## Source data
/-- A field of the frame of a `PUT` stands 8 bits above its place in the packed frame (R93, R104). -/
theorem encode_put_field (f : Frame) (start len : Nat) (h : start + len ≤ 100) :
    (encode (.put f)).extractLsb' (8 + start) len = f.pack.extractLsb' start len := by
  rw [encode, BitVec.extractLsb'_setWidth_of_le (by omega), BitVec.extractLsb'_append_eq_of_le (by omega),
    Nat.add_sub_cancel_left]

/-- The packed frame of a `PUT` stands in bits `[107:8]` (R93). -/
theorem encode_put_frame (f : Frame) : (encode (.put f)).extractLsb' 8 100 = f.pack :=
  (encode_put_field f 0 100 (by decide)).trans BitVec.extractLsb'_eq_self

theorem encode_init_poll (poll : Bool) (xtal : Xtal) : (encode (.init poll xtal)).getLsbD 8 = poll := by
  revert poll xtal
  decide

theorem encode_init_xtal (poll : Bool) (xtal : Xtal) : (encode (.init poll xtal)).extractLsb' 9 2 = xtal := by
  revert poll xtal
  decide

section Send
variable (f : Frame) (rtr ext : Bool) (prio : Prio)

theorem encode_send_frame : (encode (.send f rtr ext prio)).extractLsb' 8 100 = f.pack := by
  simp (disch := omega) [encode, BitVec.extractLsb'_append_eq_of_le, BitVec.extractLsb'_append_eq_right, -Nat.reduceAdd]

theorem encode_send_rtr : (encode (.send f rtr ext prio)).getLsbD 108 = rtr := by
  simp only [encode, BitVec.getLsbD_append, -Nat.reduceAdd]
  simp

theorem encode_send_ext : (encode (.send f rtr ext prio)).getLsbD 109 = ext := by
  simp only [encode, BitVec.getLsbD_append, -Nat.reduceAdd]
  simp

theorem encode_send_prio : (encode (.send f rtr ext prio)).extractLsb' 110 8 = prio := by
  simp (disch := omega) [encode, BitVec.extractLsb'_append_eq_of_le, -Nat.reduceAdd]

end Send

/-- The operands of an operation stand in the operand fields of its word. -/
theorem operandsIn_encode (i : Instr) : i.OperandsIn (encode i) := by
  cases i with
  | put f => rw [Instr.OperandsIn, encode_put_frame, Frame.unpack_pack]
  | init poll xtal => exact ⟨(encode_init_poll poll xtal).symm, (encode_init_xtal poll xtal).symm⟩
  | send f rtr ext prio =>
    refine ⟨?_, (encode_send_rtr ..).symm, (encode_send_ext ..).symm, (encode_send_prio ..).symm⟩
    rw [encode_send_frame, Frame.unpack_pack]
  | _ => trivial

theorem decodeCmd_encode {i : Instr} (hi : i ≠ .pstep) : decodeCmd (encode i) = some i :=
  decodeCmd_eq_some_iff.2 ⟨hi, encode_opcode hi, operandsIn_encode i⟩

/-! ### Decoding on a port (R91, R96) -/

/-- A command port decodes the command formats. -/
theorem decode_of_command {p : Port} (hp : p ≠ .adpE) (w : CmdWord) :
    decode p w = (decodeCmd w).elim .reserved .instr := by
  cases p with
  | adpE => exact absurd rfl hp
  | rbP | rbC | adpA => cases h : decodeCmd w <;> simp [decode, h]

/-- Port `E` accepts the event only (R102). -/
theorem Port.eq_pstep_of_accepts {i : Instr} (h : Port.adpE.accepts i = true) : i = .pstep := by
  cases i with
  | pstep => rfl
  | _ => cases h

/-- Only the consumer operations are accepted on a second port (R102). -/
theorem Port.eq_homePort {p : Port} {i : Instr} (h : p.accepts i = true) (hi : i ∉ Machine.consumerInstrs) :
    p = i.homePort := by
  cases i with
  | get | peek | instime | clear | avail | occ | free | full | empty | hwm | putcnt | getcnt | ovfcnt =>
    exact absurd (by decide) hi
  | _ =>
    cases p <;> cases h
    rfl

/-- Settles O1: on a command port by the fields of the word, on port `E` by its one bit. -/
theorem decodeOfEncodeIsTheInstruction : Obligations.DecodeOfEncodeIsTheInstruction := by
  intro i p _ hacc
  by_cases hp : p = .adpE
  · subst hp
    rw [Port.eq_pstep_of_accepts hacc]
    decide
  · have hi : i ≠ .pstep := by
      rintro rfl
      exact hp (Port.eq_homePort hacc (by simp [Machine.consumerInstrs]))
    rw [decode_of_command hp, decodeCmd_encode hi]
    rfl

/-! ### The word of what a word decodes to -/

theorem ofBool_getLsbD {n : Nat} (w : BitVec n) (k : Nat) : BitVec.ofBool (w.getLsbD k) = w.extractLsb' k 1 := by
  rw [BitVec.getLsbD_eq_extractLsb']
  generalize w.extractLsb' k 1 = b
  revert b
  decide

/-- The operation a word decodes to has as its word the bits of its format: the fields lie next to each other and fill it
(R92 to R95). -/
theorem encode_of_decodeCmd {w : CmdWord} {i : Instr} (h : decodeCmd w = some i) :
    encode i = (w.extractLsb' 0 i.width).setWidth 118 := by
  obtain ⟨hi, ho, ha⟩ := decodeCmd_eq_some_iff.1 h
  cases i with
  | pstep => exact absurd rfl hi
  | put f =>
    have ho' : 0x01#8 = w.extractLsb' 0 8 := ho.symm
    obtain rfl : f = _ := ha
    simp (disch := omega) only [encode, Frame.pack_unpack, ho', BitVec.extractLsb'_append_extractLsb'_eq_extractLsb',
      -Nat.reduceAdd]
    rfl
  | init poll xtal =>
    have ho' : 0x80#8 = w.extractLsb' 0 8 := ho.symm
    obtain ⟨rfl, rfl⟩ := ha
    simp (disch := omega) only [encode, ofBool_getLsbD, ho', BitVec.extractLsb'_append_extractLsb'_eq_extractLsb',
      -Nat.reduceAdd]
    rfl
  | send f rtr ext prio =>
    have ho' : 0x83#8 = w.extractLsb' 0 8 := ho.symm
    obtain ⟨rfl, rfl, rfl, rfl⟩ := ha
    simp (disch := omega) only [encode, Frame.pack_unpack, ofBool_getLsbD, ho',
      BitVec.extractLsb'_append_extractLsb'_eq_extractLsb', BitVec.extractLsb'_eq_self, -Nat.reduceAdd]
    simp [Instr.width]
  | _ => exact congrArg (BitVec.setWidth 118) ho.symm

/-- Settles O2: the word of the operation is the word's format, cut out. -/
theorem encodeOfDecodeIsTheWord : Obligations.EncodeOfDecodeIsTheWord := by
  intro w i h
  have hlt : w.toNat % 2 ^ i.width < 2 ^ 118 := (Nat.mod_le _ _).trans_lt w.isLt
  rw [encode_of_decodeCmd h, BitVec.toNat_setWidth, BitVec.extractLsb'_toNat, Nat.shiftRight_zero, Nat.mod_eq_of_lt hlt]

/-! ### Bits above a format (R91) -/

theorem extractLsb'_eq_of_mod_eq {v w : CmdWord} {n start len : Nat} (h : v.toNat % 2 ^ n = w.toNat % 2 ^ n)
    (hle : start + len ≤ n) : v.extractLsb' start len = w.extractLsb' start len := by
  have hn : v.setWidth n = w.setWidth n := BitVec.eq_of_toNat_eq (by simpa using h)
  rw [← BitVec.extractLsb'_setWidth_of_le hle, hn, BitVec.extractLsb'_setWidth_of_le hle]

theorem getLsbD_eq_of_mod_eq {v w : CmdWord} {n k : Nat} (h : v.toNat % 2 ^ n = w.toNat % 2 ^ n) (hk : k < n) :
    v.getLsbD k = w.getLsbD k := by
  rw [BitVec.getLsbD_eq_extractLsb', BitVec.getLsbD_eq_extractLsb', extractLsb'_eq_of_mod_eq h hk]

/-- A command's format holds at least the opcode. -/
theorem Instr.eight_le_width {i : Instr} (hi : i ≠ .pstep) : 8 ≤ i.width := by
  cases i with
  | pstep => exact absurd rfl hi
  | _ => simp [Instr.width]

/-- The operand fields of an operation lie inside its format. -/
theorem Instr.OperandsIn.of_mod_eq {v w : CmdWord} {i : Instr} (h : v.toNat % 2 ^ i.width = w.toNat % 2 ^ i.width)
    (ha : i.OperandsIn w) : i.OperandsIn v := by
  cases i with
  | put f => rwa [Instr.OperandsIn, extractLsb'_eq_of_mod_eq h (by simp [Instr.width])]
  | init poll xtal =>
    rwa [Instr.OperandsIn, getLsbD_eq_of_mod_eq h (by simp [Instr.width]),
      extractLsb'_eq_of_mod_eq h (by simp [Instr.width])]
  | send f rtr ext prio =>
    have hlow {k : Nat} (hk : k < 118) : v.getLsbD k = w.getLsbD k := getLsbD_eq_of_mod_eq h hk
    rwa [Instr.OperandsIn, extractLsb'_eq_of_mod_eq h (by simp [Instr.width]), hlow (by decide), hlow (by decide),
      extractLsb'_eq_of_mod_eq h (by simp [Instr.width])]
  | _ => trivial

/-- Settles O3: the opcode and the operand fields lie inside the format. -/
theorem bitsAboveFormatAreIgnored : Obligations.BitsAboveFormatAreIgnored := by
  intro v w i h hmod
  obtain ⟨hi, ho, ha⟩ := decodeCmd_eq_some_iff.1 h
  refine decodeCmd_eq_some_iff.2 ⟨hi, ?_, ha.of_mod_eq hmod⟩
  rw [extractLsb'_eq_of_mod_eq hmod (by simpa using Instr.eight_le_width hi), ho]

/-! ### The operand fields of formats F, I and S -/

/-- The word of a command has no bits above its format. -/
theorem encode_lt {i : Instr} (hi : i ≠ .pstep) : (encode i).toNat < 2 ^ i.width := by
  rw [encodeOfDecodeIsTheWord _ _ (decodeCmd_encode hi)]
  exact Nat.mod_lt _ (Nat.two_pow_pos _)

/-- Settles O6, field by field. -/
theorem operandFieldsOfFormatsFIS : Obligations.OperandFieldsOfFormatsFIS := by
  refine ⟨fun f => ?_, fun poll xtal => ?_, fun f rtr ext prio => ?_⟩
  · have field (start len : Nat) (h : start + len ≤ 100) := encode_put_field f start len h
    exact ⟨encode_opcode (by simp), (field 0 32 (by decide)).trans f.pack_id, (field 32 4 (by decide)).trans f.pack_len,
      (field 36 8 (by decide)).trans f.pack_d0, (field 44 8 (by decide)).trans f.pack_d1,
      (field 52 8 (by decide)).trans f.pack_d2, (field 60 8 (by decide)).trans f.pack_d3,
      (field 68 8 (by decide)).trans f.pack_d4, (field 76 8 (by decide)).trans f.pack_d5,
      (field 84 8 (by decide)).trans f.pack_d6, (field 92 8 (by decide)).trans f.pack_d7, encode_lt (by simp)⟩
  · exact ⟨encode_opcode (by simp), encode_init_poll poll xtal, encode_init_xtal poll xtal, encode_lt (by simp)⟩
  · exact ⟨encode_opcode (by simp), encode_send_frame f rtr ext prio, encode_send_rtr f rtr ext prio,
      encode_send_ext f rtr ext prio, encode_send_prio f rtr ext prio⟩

==

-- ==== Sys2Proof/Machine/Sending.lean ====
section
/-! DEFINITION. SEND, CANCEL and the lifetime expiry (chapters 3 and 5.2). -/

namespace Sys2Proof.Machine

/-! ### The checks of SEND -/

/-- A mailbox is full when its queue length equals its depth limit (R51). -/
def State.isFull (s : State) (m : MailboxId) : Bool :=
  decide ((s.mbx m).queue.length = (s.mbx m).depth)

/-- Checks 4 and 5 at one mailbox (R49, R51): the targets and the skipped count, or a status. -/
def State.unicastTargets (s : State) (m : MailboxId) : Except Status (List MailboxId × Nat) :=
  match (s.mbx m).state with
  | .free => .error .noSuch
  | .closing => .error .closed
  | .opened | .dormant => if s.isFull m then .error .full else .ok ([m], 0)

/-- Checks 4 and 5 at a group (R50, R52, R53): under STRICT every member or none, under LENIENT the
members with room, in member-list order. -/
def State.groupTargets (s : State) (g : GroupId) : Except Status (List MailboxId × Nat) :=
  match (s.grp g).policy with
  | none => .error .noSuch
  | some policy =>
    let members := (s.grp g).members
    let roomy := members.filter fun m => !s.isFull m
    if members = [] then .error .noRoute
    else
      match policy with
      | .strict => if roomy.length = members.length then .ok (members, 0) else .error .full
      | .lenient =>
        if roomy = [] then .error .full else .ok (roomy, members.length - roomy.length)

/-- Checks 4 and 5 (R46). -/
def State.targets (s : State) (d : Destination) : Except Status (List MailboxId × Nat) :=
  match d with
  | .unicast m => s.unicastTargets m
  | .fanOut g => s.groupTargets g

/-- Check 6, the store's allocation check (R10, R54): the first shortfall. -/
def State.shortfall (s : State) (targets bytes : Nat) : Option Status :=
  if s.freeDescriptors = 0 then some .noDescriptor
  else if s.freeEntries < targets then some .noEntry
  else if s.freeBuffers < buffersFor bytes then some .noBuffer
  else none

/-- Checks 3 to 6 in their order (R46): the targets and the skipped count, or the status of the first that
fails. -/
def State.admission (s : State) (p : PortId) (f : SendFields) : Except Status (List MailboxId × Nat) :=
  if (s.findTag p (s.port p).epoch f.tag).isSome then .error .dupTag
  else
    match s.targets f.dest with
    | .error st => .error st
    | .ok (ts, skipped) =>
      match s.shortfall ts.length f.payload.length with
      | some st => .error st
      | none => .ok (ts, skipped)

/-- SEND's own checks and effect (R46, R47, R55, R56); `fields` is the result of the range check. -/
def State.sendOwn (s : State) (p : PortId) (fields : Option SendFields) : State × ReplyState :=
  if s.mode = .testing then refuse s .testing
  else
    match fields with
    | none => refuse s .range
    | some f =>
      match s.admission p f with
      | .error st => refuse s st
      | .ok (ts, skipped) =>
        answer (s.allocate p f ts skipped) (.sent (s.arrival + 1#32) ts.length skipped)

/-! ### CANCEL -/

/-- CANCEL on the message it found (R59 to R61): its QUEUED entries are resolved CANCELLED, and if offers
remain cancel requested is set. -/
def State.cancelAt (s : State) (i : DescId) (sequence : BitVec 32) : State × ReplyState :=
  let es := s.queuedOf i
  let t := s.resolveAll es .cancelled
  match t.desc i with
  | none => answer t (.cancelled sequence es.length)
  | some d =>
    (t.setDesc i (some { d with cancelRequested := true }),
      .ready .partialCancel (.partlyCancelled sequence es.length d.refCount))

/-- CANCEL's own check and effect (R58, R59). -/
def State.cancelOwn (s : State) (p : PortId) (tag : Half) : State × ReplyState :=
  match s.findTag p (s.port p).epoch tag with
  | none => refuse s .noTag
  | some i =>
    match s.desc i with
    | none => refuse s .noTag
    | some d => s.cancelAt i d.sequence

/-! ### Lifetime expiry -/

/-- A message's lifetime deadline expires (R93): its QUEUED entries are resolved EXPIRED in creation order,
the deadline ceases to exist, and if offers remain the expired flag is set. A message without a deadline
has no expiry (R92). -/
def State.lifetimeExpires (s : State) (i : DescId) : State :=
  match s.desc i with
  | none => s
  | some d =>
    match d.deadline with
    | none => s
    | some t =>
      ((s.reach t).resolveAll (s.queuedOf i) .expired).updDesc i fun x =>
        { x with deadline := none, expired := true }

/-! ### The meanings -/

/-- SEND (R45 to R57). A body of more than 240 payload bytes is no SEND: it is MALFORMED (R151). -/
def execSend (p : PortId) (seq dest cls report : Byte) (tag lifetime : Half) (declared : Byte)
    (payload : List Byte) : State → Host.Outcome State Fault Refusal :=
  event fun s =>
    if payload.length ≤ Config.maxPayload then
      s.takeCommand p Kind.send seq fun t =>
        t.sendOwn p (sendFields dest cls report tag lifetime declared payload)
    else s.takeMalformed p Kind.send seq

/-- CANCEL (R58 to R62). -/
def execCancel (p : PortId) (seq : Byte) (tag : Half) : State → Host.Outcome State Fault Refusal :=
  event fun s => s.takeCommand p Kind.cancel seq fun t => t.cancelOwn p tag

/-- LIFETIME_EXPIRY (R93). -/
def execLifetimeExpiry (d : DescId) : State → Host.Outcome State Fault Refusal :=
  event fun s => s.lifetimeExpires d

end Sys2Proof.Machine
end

==

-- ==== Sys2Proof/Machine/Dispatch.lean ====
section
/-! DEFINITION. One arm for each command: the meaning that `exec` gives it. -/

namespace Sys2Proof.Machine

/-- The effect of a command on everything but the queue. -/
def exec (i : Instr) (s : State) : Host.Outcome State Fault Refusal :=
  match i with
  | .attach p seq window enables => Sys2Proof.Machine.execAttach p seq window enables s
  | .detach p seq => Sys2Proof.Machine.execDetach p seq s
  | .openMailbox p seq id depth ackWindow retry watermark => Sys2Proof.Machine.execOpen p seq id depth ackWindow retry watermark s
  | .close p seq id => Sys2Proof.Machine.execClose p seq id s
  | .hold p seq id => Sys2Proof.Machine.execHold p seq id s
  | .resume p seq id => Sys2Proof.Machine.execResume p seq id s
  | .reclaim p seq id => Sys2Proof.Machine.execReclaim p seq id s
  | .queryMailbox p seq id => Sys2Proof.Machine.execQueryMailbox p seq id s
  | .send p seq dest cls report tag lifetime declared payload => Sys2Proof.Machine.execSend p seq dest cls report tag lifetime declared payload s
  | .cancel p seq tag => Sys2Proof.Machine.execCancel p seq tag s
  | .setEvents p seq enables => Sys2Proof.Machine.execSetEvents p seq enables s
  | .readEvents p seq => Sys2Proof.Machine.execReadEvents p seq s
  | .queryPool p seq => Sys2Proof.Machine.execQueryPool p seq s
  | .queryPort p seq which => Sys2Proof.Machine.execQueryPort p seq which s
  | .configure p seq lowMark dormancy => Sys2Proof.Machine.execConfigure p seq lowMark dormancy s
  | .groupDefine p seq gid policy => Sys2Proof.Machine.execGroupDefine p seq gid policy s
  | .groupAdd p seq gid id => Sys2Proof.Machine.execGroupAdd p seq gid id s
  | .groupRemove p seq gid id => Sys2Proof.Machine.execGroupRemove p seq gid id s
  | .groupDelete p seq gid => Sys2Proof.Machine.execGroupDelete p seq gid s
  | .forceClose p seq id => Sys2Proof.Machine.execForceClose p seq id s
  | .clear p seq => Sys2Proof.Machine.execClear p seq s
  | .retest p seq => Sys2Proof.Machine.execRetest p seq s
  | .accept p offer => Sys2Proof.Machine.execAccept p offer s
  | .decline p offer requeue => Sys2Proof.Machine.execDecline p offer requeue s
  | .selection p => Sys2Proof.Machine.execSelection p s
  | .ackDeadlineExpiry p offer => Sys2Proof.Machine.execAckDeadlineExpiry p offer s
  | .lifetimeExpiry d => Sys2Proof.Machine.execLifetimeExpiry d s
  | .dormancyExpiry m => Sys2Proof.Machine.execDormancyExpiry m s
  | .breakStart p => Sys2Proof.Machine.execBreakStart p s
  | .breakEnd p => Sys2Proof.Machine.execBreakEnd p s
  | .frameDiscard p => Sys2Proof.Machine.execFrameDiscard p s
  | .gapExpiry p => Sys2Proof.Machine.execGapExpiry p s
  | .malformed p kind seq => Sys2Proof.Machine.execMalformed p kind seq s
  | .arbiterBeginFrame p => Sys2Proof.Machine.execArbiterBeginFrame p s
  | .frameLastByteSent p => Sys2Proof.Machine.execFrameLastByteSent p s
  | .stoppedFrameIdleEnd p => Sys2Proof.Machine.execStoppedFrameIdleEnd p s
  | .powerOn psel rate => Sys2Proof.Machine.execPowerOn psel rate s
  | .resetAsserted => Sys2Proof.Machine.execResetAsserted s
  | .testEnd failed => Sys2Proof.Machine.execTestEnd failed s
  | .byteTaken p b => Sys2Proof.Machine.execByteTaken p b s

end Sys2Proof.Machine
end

## Problem
Output exactly one stretch of the listing: from the line containing "Sys2Proof.Machine.execQueryMailbox p seq id s" through the line containing "Sys2Proof.Machine.execGroupAdd p seq gid id s", both end lines included.

## Result of the task
  | .queryMailbox p seq id => Sys2Proof.Machine.execQueryMailbox p seq id s
  | .send p seq dest cls report tag lifetime declared payload => Sys2Proof.Machine.execSend p seq dest cls report tag lifetime declared payload s
  | .cancel p seq tag => Sys2Proof.Machine.execCancel p seq tag s
  | .setEvents p seq enables => Sys2Proof.Machine.execSetEvents p seq enables s
  | .readEvents p seq => Sys2Proof.Machine.execReadEvents p seq s
  | .queryPool p seq => Sys2Proof.Machine.execQueryPool p seq s
  | .queryPort p seq which => Sys2Proof.Machine.execQueryPort p seq which s
  | .configure p seq lowMark dormancy => Sys2Proof.Machine.execConfigure p seq lowMark dormancy s
  | .groupDefine p seq gid policy => Sys2Proof.Machine.execGroupDefine p seq gid policy s
  | .groupAdd p seq gid id => Sys2Proof.Machine.execGroupAdd p seq gid id s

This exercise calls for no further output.